Listen to the Grateful Dead Perform 'Ripple'
As much harmony as they found while playing together, however, it proved hard to come by once the music stopped. The Grateful Dead struggled through a variety of personal issues during the making of American Beauty, including Mickey Hart's marked withdrawal following his father's malfeasance.
Estranged from the band, he retreated to his home and started what turned into a four-year hiatus. Hart played on the album, but his presence was greatly reduced.

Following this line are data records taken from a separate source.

-- ===== the package and its keeper =====

/-- R382 to R386, R394, R395, R422 to R426 and R428: what the host, the management bus and Bexile do. A host request ends
with the bytes moved, or parks its lane with the host's error. A host access of device memory reads or writes eight bytes at
their home. In retention a wake returns to the previous state and enqueues the record of wdrec; a debug access wakes only in
open-debug. The cap of the node, a sensor's reading, an image staged, a report signed, a measurement extended in registers 4 to
7 alone, and a token accepted have the effects of their rules and no other. A debug access that the security state does not
permit has none; inspection of a partition that consents and of its memory, and of any place in open-debug, answers. Stated where
no error lies in wait. That a host-link training extends measurement 3 and what a report signs are log 9 (DESIGN CHOICE); that an
inspection answers to the mailbox, and that a halt or trace ends by the value 0, are log 65 (DEDUCED). -/
def Obligations.HostAndKeeper : Prop :=
  ∀ (s : State), NoErrors s → s.power.cur ≠ 3 →
    let tells := fun (i : Instr) (n : Notice) => exec i s = .next { s with notices := s.notices ++ [n] }
    let state := match s.bexile.sec with
      | some x => x
      | none => Config.fuses.1 % 4
    let kept := fun (s' : State) (pa n : Nat) => ∀ y, y < pa ∨ pa + n ≤ y → tget s'.mem y 0 = tget s.mem y 0
    let device := fun (pa : Nat) => pa < 0x180000000 ∨ (0x10000000000 ≤ pa ∧ pa < 0x19000000000)
    (∀ key a pa, tfind s.accs key = some a → a.place = .home pa → 0x80000000000 ≤ pa → accMayPerform s key a = true →
      exec (.hostRequestCompletion key false) s = .next (settleAccess (hostRequest s a.partition pa a.va) key a (.error .pageFault)) ∧
      (a.kind = .store → ∃ s', exec (.hostRequestCompletion key true) s = .next s' ∧ s'.accs = tdel s.accs key ∧
        s'.teams = s.teams ∧ bytesGet s'.mem pa a.size = a.data % 256 ^ a.size ∧ kept s' pa a.size) ∧
      (∀ w, a.kind = .load w → w ≠ .iv → l1Find s a.cluster a.partition none (pa / 256) a.ver a.cn = none →
        ∃ u, exec (.hostRequestCompletion key true) s =
          .next (takeValue u a.team a.issue a.lane (some (loadVal w (bytesGet s.mem pa a.size)))) ∧
          u.mem = s.mem ∧ u.accs = tdel s.accs key ∧ u.teams = s.teams)) ∧
    (∀ key a, tfind s.accs key = some a → accMayPerform s key a = false → ∀ ok, exec (.hostRequestCompletion key ok) s = .next s) ∧
    (∀ n pa va, let u := hostRequest s n pa va
      { u with notices := s.notices, hostLink := { u.hostLink with atc := s.hostLink.atc } } = s ∧
      ∃ fn translated, u.notices = s.notices ++ [.hostRequest (pa - 0x80000000000) fn translated] ∧ (n = 0 → fn = some 0) ∧
        (∀ v, n ≠ 0 → fn = some v → 1 ≤ v ∧ v ≤ 16 ∧ let w := tget s.hostLink.vfmap (v - 1) 0
          w.getLsbD 63 = true ∧ (w.extractLsb' 16 3).toNat = n) ∧
        (translated = true → ∃ v, fn = some v ∧ Config.atsEnabled v = true ∧ (v, va / 65536) ∈ s.hostLink.atc)) ∧
    (∀ f pa, device pa →
      tells (.hostDeviceMemoryAccess f pa none) (.hostWord pa (BitVec.ofNat 64 (bytesGet s.mem pa 8))) ∧
      ∀ x : Word, ∃ s', exec (.hostDeviceMemoryAccess f pa (some x)) s = .next s' ∧ bytesGet s'.mem pa 8 = x.toNat ∧ kept s' pa 8 ∧
        s'.teams = s.teams) ∧
    (∀ f pa w, pa < 0x20000000000 → ¬device pa → exec (.hostDeviceMemoryAccess f pa w) s = .next s) ∧
    (∀ n, let entry := min 5 (s.hostLink.trained + n)
      (s.bexile.failed ≠ 0 → exec (.hostLinkTraining n) s = .next s) ∧
      (s.bexile.failed = 0 → ∃ s' e, exec (.hostLinkTraining n) s = .next ((logEntry s' 0 e).extend 3 (Config.linkBytes 3 [entry])) ∧
        { s' with freeCtr := s.freeCtr } = { s with hostLink := { s.hostLink with trained := entry, up := true } })) ∧
    (∀ src, exec (.retentionWake src) s = .next s) ∧
    (∀ src, let z := { s with power := { s.power with cur := 3 } }
      let back := { s with
        power := { s.power with cur := s.power.prev, req := s.power.prev }
        hostLink := { s.hostLink with idle := false }
        fabric := { s.fabric with idle := false } }
      let rec' := (s.wdrec.extractLsb' 6 42).toNat
      exec (.retentionWake src) z = .next (if src = .debug ∧ state ≠ 2 then z else if rec' = 0 then back
        else (enqueue back 0 (s.wdrec.extractLsb' 0 6).toNat (rec' * 64) none []).1)) ∧
    (∀ w, exec (.nodeCapSet w) s = .next { s with power := { s.power with mcap := w % 65536 } }) ∧
    (∀ x, ∃ v, exec (.pldmSensorRead x) s = .next { s with freeCtr := s.freeCtr + 1, notices := s.notices ++ [.mailbox v] }) ∧
    (∀ x, ∃ v, tells (.pldmBaseRequest x) (.mailbox v)) ∧
    (∀ image sig svn, exec (.firmwareUpdate image sig svn) s =
      .next { s with bexile := { s.bexile with staged := some (image, sig, svn) } }) ∧
    (∀ nonce, let meas := (List.range 8).map fun i => tget s.bexile.meas i 0
      let all := meas ++ [Config.fuses.2 % 256 * 256 + state, s.hostLink.ifneg.toNat]
      exec (.attestationReport nonce) s = .next { s with freeCtr := s.freeCtr + 1, notices := s.notices ++ [.attestation nonce all
        (bytesNat (slhSign (identity s) (Config.signRandom s.freeCtr) (Config.reportBytes nonce all)))] }) ∧
    (∀ r data, exec (.measurementExtend r data) s = .next (if 4 ≤ r ∧ r < 8 then
        { s with bexile := { s.bexile with meas := tset s.bexile.meas r (extended (tget s.bexile.meas r 0) data) 0 } } else s)) ∧
    (∀ token, exec (.unlockToken token) s = .next (match Config.tokenGrants token with
      | some g => { s with bexile := { s.bexile with pendingSec := some (g % 4) } }
      | none => s)) ∧
    (∀ kind target value, (state ≠ 1 → state ≠ 2 → exec (.debugAccess kind target value) s = .next s) ∧
      (state = 1 → (∃ n, target = .register n ∨ target = .memory n) → exec (.debugAccess kind target value) s = .next s) ∧
      (state = 1 → kind = .write → exec (.debugAccess kind target value) s = .next s)) ∧
    (state = 1 → ∀ n, n ≠ 0 → (∀ v, v < 16 → let w := tget s.hostLink.vfmap v 0
        ¬(w.getLsbD 63 = true ∧ w.getLsbD 62 = true ∧ (w.extractLsb' 16 3).toNat = n)) →
      ∀ kind value, exec (.debugAccess kind (.partition n) value) s = .next s) ∧
    (state = 1 → ∀ n, n ≠ 0 → (∃ v, v < 16 ∧ let w := tget s.hostLink.vfmap v 0
        w.getLsbD 63 = true ∧ w.getLsbD 62 = true ∧ (w.extractLsb' 16 3).toNat = n) → ∀ value,
      tells (.debugAccess .inspect (.partition n) value) (.mailbox (pstateWord s n)) ∧
      (∀ va, let r := vaRead s n va 8
        exec (.debugAccess .inspect (.partitionMemory n va) value) s = .next { r.1 with
          notices := r.1.notices ++ [.mailbox (r.2.getD 0)] }) ∧
      exec (.debugAccess .halt (.partition n) value) s = .next { s with bexile := { s.bexile with
        halted := s.bexile.halted.filter (· != n) ++ if value = 0 then [] else [n] } }) ∧
    (state = 2 → ∀ n value, exec (.debugAccess .halt (.partition n) value) s = .next { s with bexile := { s.bexile with
        halted := s.bexile.halted.filter (· != n) ++ if value = 0 then [] else [n] } } ∧
      exec (.debugAccess .trace (.partition n) value) s = .next { s with bexile := { s.bexile with
        traced := s.bexile.traced.filter (· != n) ++ if value = 0 then [] else [n] } } ∧
      (∀ f t, tfind s.teams f = some t → ∀ r l,
        let reads := fun (part : TeamPart) (x : Nat) => tells (.debugAccess .inspect (.teamReg f part r l) value) (.mailbox x)
        reads .v (readV t r l).toNat ∧ reads .k (readK t r).toNat ∧ reads .p (readP t r l).toNat ∧ reads .t (tget t.t r 0).toNat ∧
        reads .pc t.pc ∧ reads .flags t.flags.toNat ∧ reads .mask t.mask.toNat ∧ reads .exited t.exited.toNat ∧
        (∀ e, t.stack[r]? = some e → reads .stackMask e.mask.toNat ∧ reads .stackAddr e.addr) ∧
        exec (.debugAccess .write (.teamReg f .mask r l) value) s =
          .next (s.setTeam f { t with mask := BitVec.ofNat 1024 value }) ∧
        exec (.debugAccess .write (.teamReg f .pc r l) value) s = .next (s.setTeam f { t with pc := value })) ∧
      (∀ c, tells (.debugAccess .inspect (.scratchpad c n) value) (.mailbox (bytesGet (s.cluster c).sp n 8)) ∧
        tells (.debugAccess .inspect (.accumulator c n) value) (.mailbox (tget (s.cluster c).acc n 0).toNat)) ∧
      tells (.debugAccess .inspect (.register n) value) (.mailbox (supRead s n)) ∧
      tells (.debugAccess .inspect (.memory n) value) (.mailbox (bytesGet s.mem n 8)) ∧
      (∃ s', exec (.debugAccess .write (.memory n) value) s = .next s' ∧ bytesGet s'.mem n 8 = value % 2 ^ 64 ∧ kept s' n 8 ∧
        { s' with mem := s.mem } = s) ∧
      exec (.debugAccess .write (.register n) value) s = .next (supWrite s 0 {} n (BitVec.ofNat 64 value)).1)
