-- ==== Sys2Proof/Tests/Slice0.lean ====
section
/-! SUPPORT. Tests: words of the spec and what they decode to, terms that WellFormed refuses, the worked examples of the
chapters, and a witness for the hypotheses of each statement of Certificates/Slice0/Obligations.lean. Each test names
the rule that its expected result is taken from. -/

set_option Elab.async false

namespace Sys2Proof.Tests

open Sys2Proof Sys2Proof.Machine

/-- The guard p0 true, no switch marker. -/
def h0 : Hdr := ⟨false, 0, .isTrue⟩
/-- The guard p1 true. -/
def h1 : Hdr := ⟨false, 1, .isTrue⟩
/-- A float or interval source without modifier. -/
def n (r : BitVec 7) : MSrc := ⟨.n, .v r⟩

-- ===== words and their instructions =====

/-- Every row decodes to its instruction. -/
def decodes (rows : List (BitVec 64 × Instr)) : Bool := rows.all fun r => decode r.1 == .ok r.2

/-- Integer words (R84, R93, R98, R103). -/
theorem test_decode_integer : decodes [
    (0x0480_0501_0203_20CA, .lut3 h0 .b32 0xCA (.v 5) (.v 1) (.v 2) (.v 3)),
    (0x0740_0204_F700_0002, .icmp h0 .s32 .lt 2 (.v 4) (.const 7)),
    (0x3180_5102_FFFF_FFFB, .icmpi h0 .ge 1 (.v 2) 0xFFFF_FFFB)] = true := by decide

/-- Float words (R111, R114). -/
theorem test_decode_float : decodes [
    (0x0D80_0204_0500_C002, .fcmp h0 .f32 .lt 2 (n 4) (n 5)),
    (0x10C0_0201_0000_080C, .cvtfi h0 .s32 .f32 .rdn (.v 2) (n 1))] = true := by decide

/-- Interval words (R132, R133). -/
theorem test_decode_interval : decodes [
    (0x1400_0802_0300_E000, .ivmul h0 (.v 8) (n 2) (n 3)),
    (0x1680_0A04_85C1_E006, .ivbis h0 10 (n 4) 5 (.special .lane) 6)] = true := by decide

/-- Control words (R173, R178, R181, R185 to R189, R191). -/
theorem test_decode_control : decodes [
    (0x3CC0_8400_0000_0000, .brt h0 4 0),
    (0x3D00_8200_FFFF_FFFD, .loop h0 2 0xFFFF_FFFD),
    (0x1980_0402_0300_0001, .pand h0 true false 4 2 3),
    (0x1B40_0502_8300_000C, .shfl h0 true .bcast 5 (.v 2) (.k 3) 0),
    (0x1B84_0301_0000_0000, .scan h1 .s32 false false .add 3 (.v 1)),
    (0x1C80_0286_0000_0000, .vget h0 2 6),
    (0x1D00_0600_0000_0001, .rand h0 .b64 6),
    (0x1E00_0600_0000_0000, .getc h0 (.v 6) 0)] = true := by decide

/-- Memory and copy words (R229, R233, R237, R243). -/
theorem test_decode_memory : decodes [
    (0x2040_0007_1208_0100, .st h0 .gl .w32 .none (.v 7) (.v 18) 0x100),
    (0x2080_0004_0001_0200, .pref h0 .gl .keep (.v 4) 0x200),
    (0x21C0_0986_0000_0000, .tkchk h0 (.v 9) 6),
    (0x2200_8881_0000_0040, .lyset h0 .gl .none 2 (some 1) 0x40),
    (0x2140_8788_8C00_0000, .cpym h0 .gl .none 7 2 12 0)] = true := by decide

/-- Matrix words (R255 to R257). -/
theorem test_decode_matrix : decodes [
    (0x2400_0284_8500_0000, .tdesc h0 2 4 (some 5)),
    (0x2440_0300_0000_0001, .mzero h0 true 3),
    (0x2480_0102_0300_0000, .mma h0 false 1 2 3),
    (0x2480_0102_0300_0001, .mma h0 true 1 2 3)] = true := by decide

/-- Barriers, fences and atomics (R282, R342 to R344). -/
theorem test_decode_sync : decodes [
    (0x2800_00C0_0000_0000, .barMeet h0 0 none),
    (0x2800_0082_0000_0015, .barPost h0 5 (some 2)),
    (0x2800_0000_0000_0025, .barAwait h0 5),
    (0x2A80_0000_0000_0010, .gbarPost h0),
    (0x2A40_0000_0000_0024, .fence h0 .rel .sheet),
    (0x2A00_0502_0607_5724, .atom h0 .b64 .cas .gl .rel .sheet (.v 5) (.v 2) (.v 6) (some (.v 7)))] = true := by decide

/-- Queue, supervisor and fabric words (R350 to R354, R408, R442, R451, R452). -/
theorem test_decode_system : decodes [
    (0x2AC0_9482_8300_0000, .launch h0 20 2 3),
    (0x2B00_9484_0000_0000, .lcount h0 20 4),
    (0x2B40_8882_8300_0000, .qwork h0 2 2 3),
    (0x2C00_8084_8500_0001, .pctlWr h0 (.k 0) 4 5),
    (0x2C00_0181_8200_0002, .pctlPreempt h0 (.v 1) 1 (some 2)),
    (0x2C00_0281_0000_0005, .pctlReset h0 (.v 2) 1),
    (0x2C40_0384_0000_0000, .tmwait h0 (.v 3) 4),
    (0x2C80_0200_0001_0000, .tget h0 (.v 2) 1),
    (0x2D00_8782_8300_0000, .seal h0 7 2 3)] = true := by decide

/-- A word whose OP no form assigns, and one of the P form with an op7 that R36 leaves unassigned (R32, R36). -/
theorem test_decode_refuses :
    decode 0x3FC0_0000_0000_0000 = .error .illegalEncoding ∧ decode 0x7FFF_FFFF_FFFF_FFFF = .error .illegalPair := by decide

-- ===== terms that WellFormed refuses =====

/-- A pair slot of v registers. -/
def slot (ty cls : Nat) (d b : BitVec 7) : SlotArgs := ⟨d, .v b, .always, BitVec.ofNat 3 ty, .rne, BitVec.ofNat 2 cls⟩

/-- Types outside the lists of R83, R106 and R115. -/
theorem test_illFormed_types : ([
    .iadd h0 .b32 false (.v 1) (.v 2) (.v 3), .isub h0 .f32 false (.v 1) (.v 2) (.v 3), .imul h0 .s16 false (.v 1) (.v 2) (.v 3),
    .imulh h0 .b64 (.v 1) (.v 2) (.v 3), .imad h0 .n8 false (.v 1) (.v 2) (.v 3) (.v 4), .imadw h0 .s64 (.v 1) (.v 2) (.v 3) (.v 4),
    .idiv h0 .b32 false (.v 1) (.v 2) (.v 3), .imin h0 .b32 (.v 1) (.v 2) (.v 3), .imax h0 .f64 (.v 1) (.v 2) (.v 3),
    .iclamp h0 .b32 (.v 1) (.v 2) (.v 3) (.v 4), .iaddx h0 .s32 false none (.v 1) (.v 2) (.v 3) 1, .iabs h0 .n32 false (.v 1) (.v 2),
    .ineg h0 .n64 false (.v 1) (.v 2), .sar h0 .n32 (.v 1) (.v 2) (.v 3), .land h0 .s32 (.v 1) (.v 2) (.v 3),
    .lor h0 .n32 (.v 1) (.v 2) (.v 3), .lxor h0 .s64 (.v 1) (.v 2) (.v 3), .andn h0 .f32 (.v 1) (.v 2) (.v 3),
    .lut3 h0 .s32 0 (.v 1) (.v 2) (.v 3) (.v 4), .shl h0 .s32 (.v 1) (.v 2) (.v 3), .shr h0 .s32 (.v 1) (.v 2) (.v 3),
    .fshl h0 .n64 (.v 1) (.v 2) (.v 3) (.v 4), .popc h0 .s32 (.v 1) (.v 2), .clz h0 .n32 (.v 1) (.v 2), .ctz h0 .n32 (.v 1) (.v 2),
    .brev h0 .n32 (.v 1) (.v 2), .mov h0 .iv (.v 1) (.v 2), .bfx h0 .b32 (.v 1) (.v 2) (.v 3) (.v 4),
    .bfi h0 .s32 (.v 1) (.v 2) (.v 3) (.v 4), .bperm h0 .s32 (.v 1) (.v 2) (.v 3) (.v 4), .sel h0 .s32 .uf (.v 1) (.v 2) (.v 3) 1,
    .lea h0 .b32 0 (.v 1) (.v 2) (.v 3), .icmp h0 .b32 .lt 1 (.v 2) (.v 3), .cvti h0 .f32 .s32 false (.v 1) (.v 2),
    .fadd h0 .s32 .rne (.v 1) (n 2) (n 3), .fsub h0 .b32 .rne (.v 1) (n 2) (n 3), .fmul h0 .iv .rne (.v 1) (n 2) (n 3),
    .ffma h0 .n8 .rne (.v 1) (n 2) (n 3) (n 4), .fmin h0 .s8 (.v 1) (n 2) (n 3), .fmax h0 .iv (.v 1) (n 2) (n 3),
    .fcmp h0 .s32 .eq 1 (n 2) (n 3), .fdiv h0 .s32 .rne (.v 1) (n 2) (n 3), .fsqrt h0 .b32 .rne (.v 1) (n 2),
    .fclass h0 .s32 (.v 1) (n 2), .fscale h0 .s32 .rne (.v 1) (n 2) (.v 3), .cvtf h0 .s32 .f32 .rne (.v 1) (n 2),
    .cvtfi h0 .b32 .f32 .rne (.v 1) (n 2), .cvtif h0 .f32 .b32 .rne (.v 1) (.v 2), .fdot2 h0 .f32 .rne (.v 1) (.v 2) (.v 3) (n 4),
    .scan h0 .b32 false false .add 1 (.v 2), .redl h0 .f32 false .and (.v 1) (.v 2), .matchLanes h0 .s32 1 (.v 2),
    .atom h0 .f32 .min .gl .rlx .grid (.v 1) (.v 2) (.v 3) none] : List Instr).all (fun i => !i.wellFormed) = true := by decide

/-- Fields that a row forbids (R129, R180, R181, R191, R222, R225, R239, R340). -/
theorem test_illFormed_fields : ([
    .ivsplit h0 1 1 (n 2), .vote h0 true .tmask (.v 1) 1, .shfl h0 true .abs 1 (.v 2) (.v 3) 0, .shfl h0 false .bcast 1 (.v 2) (.v 3) 0,
    .getc h0 (.v 1) 0xE, .setc h0 0 (.v 1), .setcStream h0 7 (.v 1), .ld h0 .sp .w32 .keep (.v 1) (.v 2) 0,
    .st h0 .cn .w32 .none (.v 1) (.v 2) 0, .st h0 .gl .s8 .none (.v 1) (.v 2) 0, .pref h0 .sp .none (.v 1) 0,
    .cpy h0 false false .sp .w32 .none 1 2 3 0, .cpy h0 false false .gl .n8 .none 1 2 3 0, .cpy h0 true false .cn .w32 .none 1 2 3 0,
    .cpy h0 false true .gl .w32 .none 1 2 3 0, .cpyt h0 false .sp .none 1 0 1 0, .cpyt h0 true .cn .none 1 0 1 0,
    .cpym h0 .sp .none 1 0 1 0, .cpys h0 .cn .none 1 0 1 2 0, .lyset h0 .vt .none 0 none 0, .mmab h0 false false 1 0 0 0,
    .qexp h0 false 9 0 1 2 3, .mdrain h0 .sp .none false false 1 0 0 (some 1), .mdrain h0 .gl .none false false 1 0 0 none,
    .atom h0 .b32 .cas .gl .rlx .grid (.v 1) (.v 2) (.v 3) none,
    .atom h0 .s32 .add .sp .rlx .grid (.v 1) (.v 2) (.v 3) none] : List Instr).all (fun i => !i.wellFormed) = true := by decide

/-- Guards other than p0 true, on the words that act once for the team (R38). -/
theorem test_illFormed_guards : ([
    .cvg h1, .rcv h1 0, .brt h1 0 0, .loop h1 0 0, .rkey h1 0 1 none, .rfork h1 0 1, .tdesc h1 0 1 none, .mzero h1 false 0,
    .mma h1 false 0 0 1, .mmab h1 false false 2 0 0 1, .rcount h1 0 1, .rclose h1 false 0 1, .rcomp h1 0 1 2, .rtrans h1 0 1,
    .qcvt h1 0 1 2 3 4, .qexp h1 false 2 0 1 2 3, .ocmp h1 .lt 0 1 2, .mdrain h1 .sp .none false false 1 0 0 none,
    .cpyt h1 false .gl .none 1 0 1 0, .cpym h1 .gl .none 1 0 1 0, .cpys h1 .gl .none 1 0 1 2 0, .lyset h1 .gl .none 0 none 0,
    .barMeet h1 0 none, .barPost h1 0 none, .barAwait h1 0, .rwatchOff h1, .rwatchOn h1, .rwatchClr h1, .fence h1 .rel .grid,
    .gbarMeet h1, .gbarPost h1, .gbarAwait h1, .qwork h1 0 1 2, .pctlRd h1 (.v 1) 1, .pctlWr h1 (.v 1) 1 2,
    .pctlWrQcfg h1 (.v 1) 1 2, .pctlWrQuota h1 (.v 1) 1 2, .pctlWrIfneg h1 (.v 1) 1 2, .pctlWrPwstate h1 (.v 1) 1 2,
    .pctlWrPwcap h1 (.v 1) 1 2, .pctlWrFwin h1 (.v 1) 1 2, .pctlPreempt h1 (.v 1) 1 none, .pctlResume h1 (.v 1) 1,
    .pctlDrain h1 (.v 1) 1, .pctlReset h1 (.v 1) 1, .pctlTlbi h1 (.v 1) 1 none, .tmwait h1 (.v 1) 1, .coll h1 1 2, .seal h1 1 2 3,
    .sealOpen h1 1 2 3] : List Instr).all (fun i => !i.wellFormed) = true := by decide

/-- What R31 and R104 refuse in a pair word: an operation's type, its cls, its rounding, one register as both destinations, two
special operations, and more than two reads of one register bank; beside one pair that they allow. -/
theorem test_illFormed_pairs : (([
    .iaddPairSlot false (slot 2 0 1 2) ⟨.imul, slot 0 0 3 4⟩, .shlPairSlot false (slot 2 1 1 2) ⟨.imul, slot 0 0 3 4⟩,
    .fminPairSlot false { slot 0 0 1 2 with rnd := .rup } ⟨.imul, slot 0 0 3 4⟩, .iaddPairSlot false (slot 0 0 1 2) ⟨.imul, slot 0 0 1 4⟩,
    .frcpPairSlot false (slot 0 0 1 2) ⟨.flg2, slot 0 0 3 4⟩, .iaddPairSlot false (slot 0 0 1 5) ⟨.imul, slot 0 0 9 4⟩] :
    List Instr).all (fun i => !i.wellFormed)) = true ∧
    (Instr.iaddPairSlot false (slot 0 1 1 2) ⟨.imul, slot 0 0 3 4⟩).wellFormed = true := by decide

-- ===== a machine for tests =====

/-- The machine with one block of one team of 32 lanes, granted the datapath (log 10). -/
def start : State := loadTeam State.reset

/-- Its team. -/
def team0 : Team := startTeam { id := 1, kernel := loadedKernel } 0 0 0

/-- The machine with values of v and k registers and of predicates: (register, lane, value) for v and p. -/
def machine (v : List (Nat × Nat × Word)) (k : List (Nat × Word) := []) (p : List (Nat × Nat × BitVec 2) := []) : State :=
  start.setTeam 0 { team0 with
    v := v.foldl (fun m x => tset m (laneKey x.1 x.2.1) x.2.2 0) []
    k := k.foldl (fun m x => tset m x.1 x.2 0) []
    p := p.foldl (fun m x => tset m (laneKey x.1 x.2.1) x.2.2 0) [] }

/-- The state after an instruction; the state before it where it stops. -/
def after (i : Instr) (s : State) : State :=
  match exec i s with
  | .next u => u
  | _ => s

/-- What an instruction leaves in flight: (register, lane, value), and its flags. -/
def gives (i : Instr) (s : State) : List (Reg × Nat × Word) × Flags :=
  match tfind (after i s).teams 0 with
  | some t => (t.pend.flatMap fun p => p.writes.flatMap fun w => w.vals.map fun v => (w.reg, v.1, v.2),
      Flags.union (t.pend.map (·.flags)))
  | none => ([], 0)

/-- The value in flight for a register in a lane. -/
def lane (i : Instr) (s : State) (r : Reg) (l : Nat) : Option Word := ((gives i s).1.find? fun x => x.1 == r && x.2.1 == l).map (·.2.2)

-- ===== worked examples =====

/-- R88: 0xFFFF_FFF0 + 0x20 under .sat writes 0xFFFF_FFFF and sets SA; without it, 0x10 and no flag. -/
theorem test_iadd_saturates :
    let s := machine [(2, 0, 0xFFFF_FFF0), (3, 0, 0x20)]
    lane (.iadd h0 .n32 true (.v 1) (.v 2) (.v 3)) s (.v 1) 0 = some 0xFFFF_FFFF ∧
    (gives (.iadd h0 .n32 true (.v 1) (.v 2) (.v 3)) s).2 = 0x20 ∧
    lane (.iadd h0 .n32 false (.v 1) (.v 2) (.v 3)) s (.v 1) 0 = some 0x10 ∧
    (gives (.iadd h0 .n32 false (.v 1) (.v 2) (.v 3)) s).2 = 0 := by decide +kernel

/-- R89: the two lines of the 64-bit addition. -/
theorem test_iaddx_carries :
    let i := Instr.iaddx h0 .n32 false none (.v 5) (.v 0) (.v 1) 1
    let s := machine [(0, 0, 0xFFFF_FFFF), (1, 0, 1)]
    let j := Instr.iaddx h0 .n32 false (some 1) (.v 6) (.v 2) (.v 3) 2
    let u := machine [(2, 0, 2), (3, 0, 3)] [] [(1, 0, 1)]
    lane i s (.v 5) 0 = some 0 ∧ lane i s (.p 1) 0 = some 1 ∧ lane j u (.v 6) 0 = some 6 ∧ lane j u (.p 2) 0 = some 0 := by
  decide +kernel

/-- R90: -7 / 2, 5 / 0 and the least value by -1. -/
theorem test_idiv_table :
    let q := fun (a b : Word) => lane (.idiv h0 .s32 false (.v 1) (.v 2) (.v 3)) (machine [(2, 0, a), (3, 0, b)]) (.v 1) 0
    let r := fun (a b : Word) => lane (.idiv h0 .s32 true (.v 1) (.v 2) (.v 3)) (machine [(2, 0, a), (3, 0, b)]) (.v 1) 0
    q 0xFFFF_FFF9 2 = some 0xFFFF_FFFD ∧ r 0xFFFF_FFF9 2 = some 0xFFFF_FFFF ∧ q 5 0 = some 0xFFFF_FFFF ∧ r 5 0 = some 5 ∧
    q 0x8000_0000 0xFFFF_FFFF = some 0x8000_0000 ∧ r 0x8000_0000 0xFFFF_FFFF = some 0 := by decide +kernel

/-- R96: bfx.s32 of 0x0F00 with pos 8 and len 4, and with a field clipped at pos 30. -/
theorem test_bfx_extends :
    let x := fun (a p z : Word) => lane (.bfx h0 .s32 (.v 1) (.v 2) (.v 3) (.v 4)) (machine [(2, 0, a), (3, 0, p), (4, 0, z)]) (.v 1) 0
    x 0xF00 8 4 = some 0xFFFF_FFFF ∧ x 0x4000_0000 30 8 = some 1 := by decide +kernel

/-- R97: 0x0123 reverses the bytes of A. -/
theorem test_bperm_reverses :
    lane (.bperm h0 .b32 (.v 1) (.v 2) (.v 3) (.v 4)) (machine [(2, 0, 0x0403_0201), (4, 0, 0x0123)]) (.v 1) 0 = some 0x0102_0304 := by
  decide +kernel

/-- R100: cvti.s8.s32 of 300 and -200, with and without .sat. -/
theorem test_cvti_table :
    let c := fun (sat : Bool) (a : Word) => gives (.cvti h0 .s8 .s32 sat (.k 1) (.v 2)) (machine [(2, 0, a)])
    c false 300 = ([(.k 1, 0, 0x2C)], 0) ∧ c true 300 = ([(.k 1, 0, 0x7F)], 0x20) ∧
    (c false 0xFFFF_FF38).1 = [(.k 1, 0, 56)] ∧ (c true 0xFFFF_FF38).1 = [(.k 1, 0, 0xFFFF_FF80)] := by decide +kernel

"The road was hard for me," Hart told David Browne in So Many Roads: The Life and Times of the Grateful Dead. "It was getting really difficult with all the drugs and stuff. I did everything everyone was doing. I didn’t go off the deep end, but I tried everything."
Hard as things were for Hart, he was far from alone with his troubles. "Every bad thing that could happen while we were recording happened. It was just one diabolical bummer after another," Garcia said immediately prior to American Beauty's release. "Phil’s father died of cancer. My mother died in an automobile accident. One of Mickey’s old lady’s kids was killed on a bicycle. It was just like there was death happening, cascades of weird s– falling down around our ears."
Yet, out of all that turmoil, the Grateful Dead produced what's commonly held up as one of their finest records — half of a two-album salvo that took a band known for its live performances and distilled the best and brightest aspects of their capabilities as a studio unit. Once again, the band had a Top 30 hit on its hands, and cemented a period of chart success that continued, off and on, for the rest of the group's career. They'd release bigger hits and wander further musically afield, but American Beauty has always remained a highlight of the Grateful Dead discography.
"So, there we were in the studio, creating this thing, pullin’ together, and because we managed to get off under those circumstances the music has a certain quality," Garcia mused. "It has some of the first things I’ve written, and that we’ve performed as a band, that in my opinion are genuinely beautiful."